Я улыбнулся вежливо, по, признаюсь, снисходительно:
— Да, сударь, мне приходилось отдавать людей правосудию — в тех случаях, когда личность злодея была установлена и мне вменялось найти его. Или же бывало так, что преступник оставался неизвестен, но свидетели докладывали об особых приметах — скажем, шрам над правым глазом и отсутствующий большой палец. Имея такие сведения, я могу задавать вопросы людям, которые, возможно, знают этого человека, и таким образом выяснить его имя, привычки и в конечном итоге место его нахождения. Если отталкиваться от вашего предположения, что делать на втором этапе? Где те люди, которым я мог бы задать вопросы?
— Я поражен вашими методами, Уивер. — Он сделал паузу, возможно, чтобы побороть свою неприязнь. — Я ничего не могу сказать вам ни по поводу второго этапа, ни по поводу жуликов, с которыми вам следует говорить относительно убийства моего отца. Это ваше дело. Но полагаю, вы сочтете дело достаточно интересным, чтобы получить от меня двадцать фунтов. Какое-то время я молчал. Мне чрезвычайно хотелось выпроводить этого человека, поскольку я давно старался всеми силами избегать каких-либо контактов со своей семьей. Двадцать фунтов были для меня немалыми деньгами, и я боялся страшного часа расплаты, но тем не менее понимал, что нуждаюсь в каком-то внешнем толчке, который заставил бы меня пойти на возобновление отношений с теми, кем я столь долго пренебрегал. Было еще кое-что. Тогда я еще не мог объяснить почему, но меня манила перспектива заняться столь трудным делом. Я понял, что Бальфур, несмотря на всю резкость своих высказываний, прав. Если совершено преступление, логично предположить, что оно может быть раскрыто. Мне также нравилось думать, как успех в раскрытии подобного дела мог бы отразиться на моей репутации.
— Я жду другого посетителя в скором времени, — наконец промолвил я. — И я очень занят. — Он начал говорить, но я перебил его: — Я займусь этим делом, мистер Бальфур. Как иначе? Но у меня нет времени, чтобы заняться этим делом прямо сейчас. Если вашего отца убили, на это должны быть причины. Если это связано с кражей, нам необходимо знать подробности кражи. Я хочу, чтобы вы узнали как можно больше о его делах. Поговорите с его друзьями, родственниками, служащими, с кем-то еще, у кого, как вы думаете, есть такие же подозрения. Скажите, где я могу вас найти, и через несколько дней я к вам зайду.

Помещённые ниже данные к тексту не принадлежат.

-- ==== Sys2Proof/Machine/Tiles.lean ====
section
/-!
DEFINITION. Sys2Proof/Machine/Tiles.lean: a burst on a tile, exposure by exposure (R207–R222, R232, R247–R256, R268–R272), the window
decisions (R222, R253, R325–R328), chain adds and slice merges (R275, R276, R297), the TILE window (R230, R235) and the
test exposure (R231, R236).
-/

namespace Sys2Proof.Machine

/-! ### Tiles -/

def State.tile (s : State) (t : Nat) : TileSt := SMap.get TileSt.init s.tiles t

def State.setTile (s : State) (t : Nat) (x : TileSt) : State := { s with tiles := SMap.set TileSt.init s.tiles t x }

/-- The array die of a tile (R205). -/
def dieOf (t : Nat) : Nat := t / 64

/-- Its array link is trained. -/
def State.linkTrained (s : State) (t : Nat) : Bool := s.pwr.arrayLink.getLsbD (dieOf t)

/-- Its die is safe-forced: PLL 1 is out of lock (R153), or the die's bias generators are faulty (R620). -/
def State.tileForced (s : State) (t : Nat) : Bool :=
  s.clk.arrayForced || bitAt (s.get R.THM_STAT_bias_fault) (dieOf t)

/-- The image, plate and PLATE_MAP record of an owned tile. -/
def State.tileRec (s : State) (t : Nat) : Option (ResImage × Plate × TileRec) :=
  match (s.tile t).owner with
  | none => none
  | some o => match s.resImage o.1 with
    | none => none
    | some r => match r.image.plate o.2 with
      | none => none
      | some p => (p.tiles.find? (fun x => x.tile == t)).map (fun x => (r, p, x))

/-- The context of an owned tile, for the PMU (R647). -/
def State.tileCtx (s : State) (t : Nat) : Option Nat := (s.tileRec t).map (fun x => x.1.ctx)

/-- A PMU event of an array die (R650), by its offset in the die's group. -/
def State.pmuTile (s : State) (t i n : Nat) : State := if n = 0 then s else s.pmu (0x30 + 8 * dieOf t + i) (s.tileCtx t) n

/-- The packed trims of a column: written ones, or the contact sheet's (R224). -/
def State.trimWord (s : State) (t c : Nat) : Nat :=
  match SMap.lookup (s.tile t).trims c with | some w => w | none => Config.contactSheet t c

/-- The pair of a row as driven, as it stands now (R205, R225). -/
def State.pairAt (s : State) (t row col : Nat) : CellPair := (s.tile t).pair t s.now row col

/-- The tile of the other slice at the same position of an INT8 plate (R206). -/
def Plate.partner (p : Plate) (r : TileRec) : Option Nat :=
  if p.int8 then (p.tiles.find? (fun x => x.row == r.row && x.col == r.col && x.slice != r.slice)).map TileRec.tile else none

/-- The curve that corrects a plate's decision levels (R216). -/
def Plate.adcCurve (p : Plate) : List (Int × Int) := curveWith p.curveAdc (b2n p.acc16)

/-! ### A burst -/

/-- Half-nanoseconds of an exposure period, an integration window, and from start to the decision instant (R217). -/
def periodOf (acc16 : Bool) : Nat := if acc16 then 25 else 50
def windowOf (acc16 : Bool) : Nat := if acc16 then 20 else 40
def decisionOf (acc16 : Bool) : Nat := if acc16 then 45 else 65

/-- Exposures in a group, and in the whole burst (R208). -/
def ExposeCmd.perGroup (e : ExposeCmd) : Nat := planesOf e.int4 * e.avg
def ExposeCmd.total (e : ExposeCmd) : Nat := e.groups.length * e.perGroup

/-- The start of exposure `k`, and the slot's end, in half-nanoseconds. -/
def Burst.startOf (b : Burst) (acc16 : Bool) (k : Nat) : Nat := b.t0 + k * periodOf acc16
def Burst.slotEnd (b : Burst) : Nat := 16 * (2048 * b.endFrame + b.endTick)

/-- Horizon time by the end of the present tick, in half-nanoseconds. -/
def State.halfNs (s : State) : Nat := 16 * (s.horizon + 1)

/-- The operands of group `g` on a tile at tile_row `row` (R350, R243, R244). The spec names no byte past the end of the holding
buffer: a free one is read there. -/
def State.groupOperands (s : State) (t : Nat) (b : Burst) (n row g : Nat) : List Int :=
  let e := b.cmd
  let byteAt : Nat → Byte := fun a =>
    if e.fromDram then Memory.get s.mem (b.base + a)
    else if 64 * e.hbLine + a < 0x40000 then BitVec.ofNat 8 (SMap.get 0 (s.tile t).hold (64 * e.hbLine + a))
    else BitVec.ofNat 8 (Config.free (s.freeIx + a))
  (List.range n).map (fun i =>
    let j := g * n + i + (if e.fromDram then 512 * row else 0)
    if e.int4 then operandOf true (bits (byteAt (j / 2)).toNat (4 * (j % 2)) 4) 0
    else operandOf false (byteAt j).toNat e.z)

/-- The rows of group `g` an exposure drives (R207). -/
def activeRows (n g : Nat) (active : List Bool) : List Nat := (active.zipIdx.filter (fun p => p.1)).map (fun p => g * n + p.2)

/-- An exposure integrates (R213): the charge each of the 520 columns takes up, in 1/25,600 cu at 25 °C. -/
def State.integrate (s : State) (t : Nat) (rows : List Nat) : List Int :=
  (List.range 520).map (fun c => (rows.map (fun r => (s.pairAt t r c).charge)).sum)

/-- The conditions under which the terms of R227 hold, for one column: within the refix budget, contact-sheet trims, both curves
loaded, the die from 20 °C to 95 °C. -/
def State.inBudget (s : State) (t c : Nat) (acc16 curves : Bool) : Bool :=
  let temp := toSigned 16 (s.get (R.THM_DIE_T_eff (1 + dieOf t)))
  s.get (R.TILE_FIXSTAT_over_budget t) == 0 && !(s.tile t).unfixed && curves && trimOf (s.trimWord t c) acc16 == trimOf (Config.contactSheet t c) acc16 &&
    decide (320 ≤ temp ∧ temp ≤ 1520)

/-- Column `c` converts a held charge (R214, R216, R223, R226, R227, R323, R326): temperature, its correction, the drift gain of data
columns, the trims, the systematic terms and the read noise, then the decision levels. -/
def State.convertColumn (s : State) (t c : Nat) (charge : Int) (ld : GroupLoad) (acc16 curves : Bool) (fogS : Nat) (curve : List (Int × Int)) :
    Int × Bool :=
  let y := toSigned 16 (s.get (R.TILE_GAIN_y_temp t))
  let sh := if c < 512 then ld.shifts.getD c 0 else fogS
  let gained := (charge : Rat) / 25600 * gainOf y * gainOf (-ld.yTemp) * (if c < 512 then gainOf ld.gDrift else 1)
  let v := trimmedLSB gained sh (trimOf (s.trimWord t c) acc16) (trimOf (Config.contactSheet t c) acc16)
  let e := if s.inBudget t c acc16 curves then systematic t c acc16 v sh fogS (s.get (R.THM_DIE_T_eff (1 + dieOf t)))
           else freeRat (Config.columnError 4 t c (s.freeIx + c))
  develop curve (v + e + readNoise (s.freeIx + c) sh)

/-- Codes and clip flags of a held exposure. Each conversion takes its own noise. -/
def State.convert (s : State) (t : Nat) (charges : List Int) (ld : GroupLoad) (acc16 curves : Bool) (fogS : Nat) (curve : List (Int × Int)) :
    List (Int × Bool) × State :=
  ((List.range 520).map (fun c => s.convertColumn t c (charges.getD c 0) ld acc16 curves fogS curve), { s with freeIx := s.freeIx + 520 })

/-- Removes a tile's burst. -/
def State.dropBurst (s : State) (t : Nat) : State := s.setTile t { s.tile t with burst := none, caps := Vector.replicate 2 none }

/-- Every burst of a plate ends without its chain adds (R297). -/
def State.dropPlateBursts (s : State) (p : Plate) : State := p.tiles.foldl (fun u r => u.dropBurst r.tile) s

/-- The sequencer that issued a burst, while it still runs the routine that did. -/
def State.burstSeq (s : State) (b : Burst) : Option Nat :=
  if (s.seq b.q).outstanding.any (fun o => decide (o.kind = .expose b.plate)) then some b.q else none

/-- A burst has ended in error: no chain add of it follows, and the routine ends at once, its descriptor FAULTED with this code
(R297, R370). A machine check that waits for the command takes its course (R368). -/
def State.burstEnd (s : State) (b : Burst) (p : Plate) (code detail : Nat) : State :=
  let q := s.burstSeq b
  let s1 := s.dropPlateBursts p
  match q with
  | some q => if (s1.seq q).checked then s1.mcFinish q ((s1.seq q).waitTick.getD 0) else s1.routineCut q code detail
  | none => s1

/-- A burst has ended in error on tile `t` (R232): BURST_CUT. -/
def State.burstError (s : State) (t : Nat) (b : Burst) (p : Plate) : State := s.burstEnd b p 4 t

/-- TILE_EXP counts 48 bits (R230); past the last it stays there, as TILE_CNT1 does (DESIGN CHOICE, log 133). -/
def State.countExposure (s : State) (t : Nat) : State :=
  let v := satAdd 48 (s.get (R.TILE_EXP_LO t) + 2 ^ 32 * s.get (R.TILE_EXP_HI t)) 1
  s.puts [(R.TILE_EXP_LO t, v), (R.TILE_EXP_HI t, v / 2 ^ 32)]

/-- Pending shifts come into force at the start of a group (R254). -/
def State.takeShifts (s : State) (t : Nat) : State :=
  (List.range 512).foldl (fun u c =>
    if u.get (R.TILE_AE_pending t c) = 1 then
      u.puts [(R.TILE_AE_cur_shift t c, u.get (R.TILE_AE_next_shift t c)), (R.TILE_AE_pending t c, 0)] else u) s

/-! ### Developing -/

/-- The clip counter of a (group, column) (R251). -/
def clipField (t ix : Nat) : Fld := if ix % 2 = 0 then R.TILE_CLIP_even t (ix / 2) else R.TILE_CLIP_odd t (ix / 2)

/-- One developed code of a data column enters the clip counts and the auto-exposure window (R251, R253). -/
def State.noteCode (s : State) (t g : Nat) (x : (Int × Bool) × Nat) : State :=
  let c := x.2
  let peak := max (s.get (R.TILE_AE_win_peak t c)) (if x.1.2 then 127 else x.1.1.natAbs)
  let s1 := s.put (R.TILE_AE_win_peak t c) peak
  if x.1.2 then (s1.count (clipField t (512 * g + c)) 1).count (R.TILE_AE_win_clips t c) 1 else s1

/-- Window decisions of R253 for one column; one with neither test passed leaves nothing pending (R264). -/
def State.aeColumn (s : State) (t c s0 limit w : Nat) : State :=
  let clips := s.get (R.TILE_AE_win_clips t c)
  let cur := s.get (R.TILE_AE_cur_shift t c)
  let s1 :=
    if limit * w < 256 * clips ∧ cur < 7 then
      ((s.puts [(R.TILE_AE_next_shift t c, cur + 1), (R.TILE_AE_pending t c, 1)]).count (R.TILE_AE_changes t c) 1).pmuTile t 2 1
    else if clips = 0 ∧ s.get (R.TILE_AE_win_peak t c) ≤ 63 ∧ s0 < cur then
      ((s.puts [(R.TILE_AE_next_shift t c, cur - 1), (R.TILE_AE_pending t c, 1)]).count (R.TILE_AE_changes t c) 1).pmuTile t 3 1
    else s.puts [(R.TILE_AE_next_shift t c, cur), (R.TILE_AE_pending t c, 0)]
  s1.puts [(R.TILE_AE_win_clips t c, 0), (R.TILE_AE_win_peak t c, 0)]

/-- The end of an auto-exposure window (R253). -/
def State.aeWindow (s : State) (t : Nat) (p : Plate) : State :=
  let s1 := (List.range 512).foldl (fun u c => u.aeColumn t c p.adcShift p.clipLimit (2 ^ p.aeWindow)) s
  s1.puts [(R.TILE_AE_WIN_pos t, 0), (R.TILE_AE_WIN_seq t, s1.get (R.TILE_AE_WIN_seq t) + 1)]

def State.aeDue (s : State) (t : Nat) (p : Plate) : Bool := decide (2 ^ p.aeWindow ≤ s.get (R.TILE_AE_WIN_pos t))

/-- AE_WINDOW_END (R253). -/
def execAeWindowEnd (tile : Fin 256) (s : State) : Host.Outcome State Fault Refusal :=
  .next (match s.tileRec tile.val with
    | some r => if s.aeDue tile.val r.2.1 then s.aeWindow tile.val r.2.1 else s
    | none => s)

/-- A tile is due for refixing (R328): its flag, its plate's bit and the event. -/
def State.tileDue (s : State) (t : Nat) : State :=
  match (s.tile t).owner with
  | none => s
  | some o =>
    if s.get (R.TILE_FIXSTAT_due t) = 1 then s
    else
      let s1 := s.put (R.TILE_FIXSTAT_due t) 1
      let s2 := if o.2 < 32 then s1.setBit R.TILE_DUE0 o.2 else s1.setBit R.TILE_DUE1 (o.2 - 32)
      s2.raiseFix 3

/-- The drift estimates of a latched window (R325–R328). -/
def State.driftUpdate (s : State) (t : Nat) (p : Plate) : State :=
  let resid := fun (f : Nat) => toSigned 32 (s.get (R.TILE_FOG_RESID t f))
  let expect0 := s.get (R.TILE_FOG_EXPECT t 0)
  let curve := curveWith p.curveDrift 0
  let s1 := match driftEstimate curve resid expect0 with
    | none => s.count (R.TILE_FIXCNT1_thin_windows t) 1
    | some d =>
      let u := s.puts [(R.TILE_DRIFT0_d7 t, fromSigned 16 d.1), (R.TILE_DRIFT0_d4 t, fromSigned 16 d.2.1),
        (R.TILE_DRIFT1_d1 t, fromSigned 16 d.2.2.1), (R.TILE_DRIFT1_resid t, d.2.2.2.2),
        (R.TILE_GAIN_g_drift t, fromSigned 16 d.2.2.2.1), (R.TILE_DRIFT_SEQ_window t, s.get (R.TILE_FOG_WIN_seq t))]
      let v := if 4681 < d.2.2.2.2 then (u.put (R.TILE_FIXSTAT_over_budget t) 1).raiseFix 4 else u
      let off := match curve.head?, curve.getLast? with
        | some a, some b => decide (d.1 < a.1 ∨ b.1 < d.1)
        | _, _ => false
      if v.get R.TILE_REFIX_CFG_threshold < d.2.2.2.2 || off then v.tileDue t else v
  if fogFaulty resid expect0 (s1.get (R.TILE_FOG_WIN_fog_clips t)) then (s1.put (R.TILE_FIXSTAT_fog_fault t) 1).tileDue t else s1

/-- Running fog sums start anew (R222, R238, R332). -/
def TileSt.clearFog (x : TileSt) : TileSt :=
  { x with fogCount := 0, fogClips := 0, fogRes := List.replicate 8 0, fogExp := List.replicate 8 0 }

/-- The latch at the end of a fog window (R222). The 16-bit clip count takes the count modulo 2^16 (DESIGN CHOICE, log 132). -/
def State.fogLatch (s : State) (t : Nat) (p : Plate) : State :=
  let x := s.tile t
  let s1 := (List.range 8).foldl (fun u f =>
    u.puts [(R.TILE_FOG_RESID t f, fromSigned 32 (x.fogRes.getD f 0)), (R.TILE_FOG_EXPECT t f, x.fogExp.getD f 0)]) s
  let s2 := s1.puts [(R.TILE_FOG_WIN_seq t, s1.get (R.TILE_FOG_WIN_seq t) + 1), (R.TILE_FOG_WIN_fog_clips t, x.fogClips)]
  let s3 := s2.setTile t (s2.tile t).clearFog
  s3.driftUpdate t p

/-- FOG_WINDOW_LATCH (R222, R325). -/
def execFogWindowLatch (tile : Fin 256) (s : State) : Host.Outcome State Fault Refusal :=
  .next (match s.tileRec tile.val with
    | some r => if 65536 ≤ (s.tile tile.val).fogCount then s.fogLatch tile.val r.2.1 else s
    | none => s)

/-- One developed exposure enters the fog sums (R222): codes of the fog columns and the driven rows. -/
def State.fogAdd (s : State) (t fogS : Nat) (codes : List (Int × Bool)) (rows : List Nat) : State :=
  let x := s.tile t
  let fog := codes.drop 512
  let e := (List.range 8).map (fun f => (rows.map (fun r => fogLevel f r)).sum)
  let clips := (fog.filter Prod.snd).length
  let res := (List.range 8).map (fun f =>
    let d := fog.getD f (0, false)
    x.fogRes.getD f 0 + (if d.2 then 0 else d.1 * 2 ^ fogS - e.getD f 0))
  let ex := (List.range 8).map (fun f =>
    x.fogExp.getD f 0 + (if (fog.getD f (0, false)).2 then 0 else (e.getD f 0).natAbs))
  let s1 := s.setTile t { x with fogCount := x.fogCount + 1, fogClips := x.fogClips + clips, fogRes := res, fogExp := ex }
  if clips = 0 then s1 else (s1.setBit (R.TILE_EVT t) 2).pmuTile t 6 clips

— За что мне платить вам, Уивер, если я вынужден буду делать вашу работу?
На этот раз моя улыбка была менее любезной.
— Вы, безусловно, правы. Когда я освобожусь, я поговорю с членами семьи вашего отца, его друзьями и служащими. Чтобы они меня не прогнали, я непременно им сообщу, что вы послали меня расспросить их. Возможно, вы пожелаете заранее сказать им, что придет еврей по имени Уивер и будет задавать вопросы, касающиеся семейных дел.
— Я не позволю вам беспокоить этих людей, — сказал он запинаясь. — Бог мой, чтобы вы расспрашивали мою матушку!..
— Тогда, может быть, как я предлагал, вы займетесь этим сами?
Бальфур встал и сказал спокойно, как подобает джентльмену:
— А вы хитрец! Я постараюсь выведать что-нибудь незаметно. Но надеюсь в скором времени получить от вас известия.
Я ничего не сказал и не сдвинулся с места, но Бальфур этого не заметил. Через мгновение он исчез из комнаты. Какое-то время я сидел неподвижно. Я думал о происшедшем и о том, что это могло означать, а затем потянулся к бутылке с портвейном.
Глава 2
В то время занятие мое было мне в новинку. Мой опыт насчитывал менее чем два года, и я еще постигал секреты профессии. В последний раз я выходил на ринг около пяти лет назад, тогда мне было двадцать три года. Когда моя карьера столь трагично закончилась, я находил, разные способы заработать себе на жизнь или, правильнее было бы сказать, на пропитание. Не могу гордиться большинством из этих способов, но они меня научили многому из того, что оказалось полезным впоследствии. Одно время я служил по найму на судне, которое курсировало между южным побережьем Англии и Францией, но судно это, как догадался мой проницательный читатель, не принадлежало флоту его величества. После того как капитана судна арестовали за контрабанду, я сменил несколько профессий и занимался даже, стыдно признаться, тем, что грабил дома и промышлял разбоем на большой дороге. Подобные виды деятельности полны романтики, но едва ли прибыльны, и к тому же надоедает постоянно видеть своих друзей с петлей на шее. Поэтому я поклялся себе, что вернусь в Лондон и буду искать честный способ зарабатывать на жизнь.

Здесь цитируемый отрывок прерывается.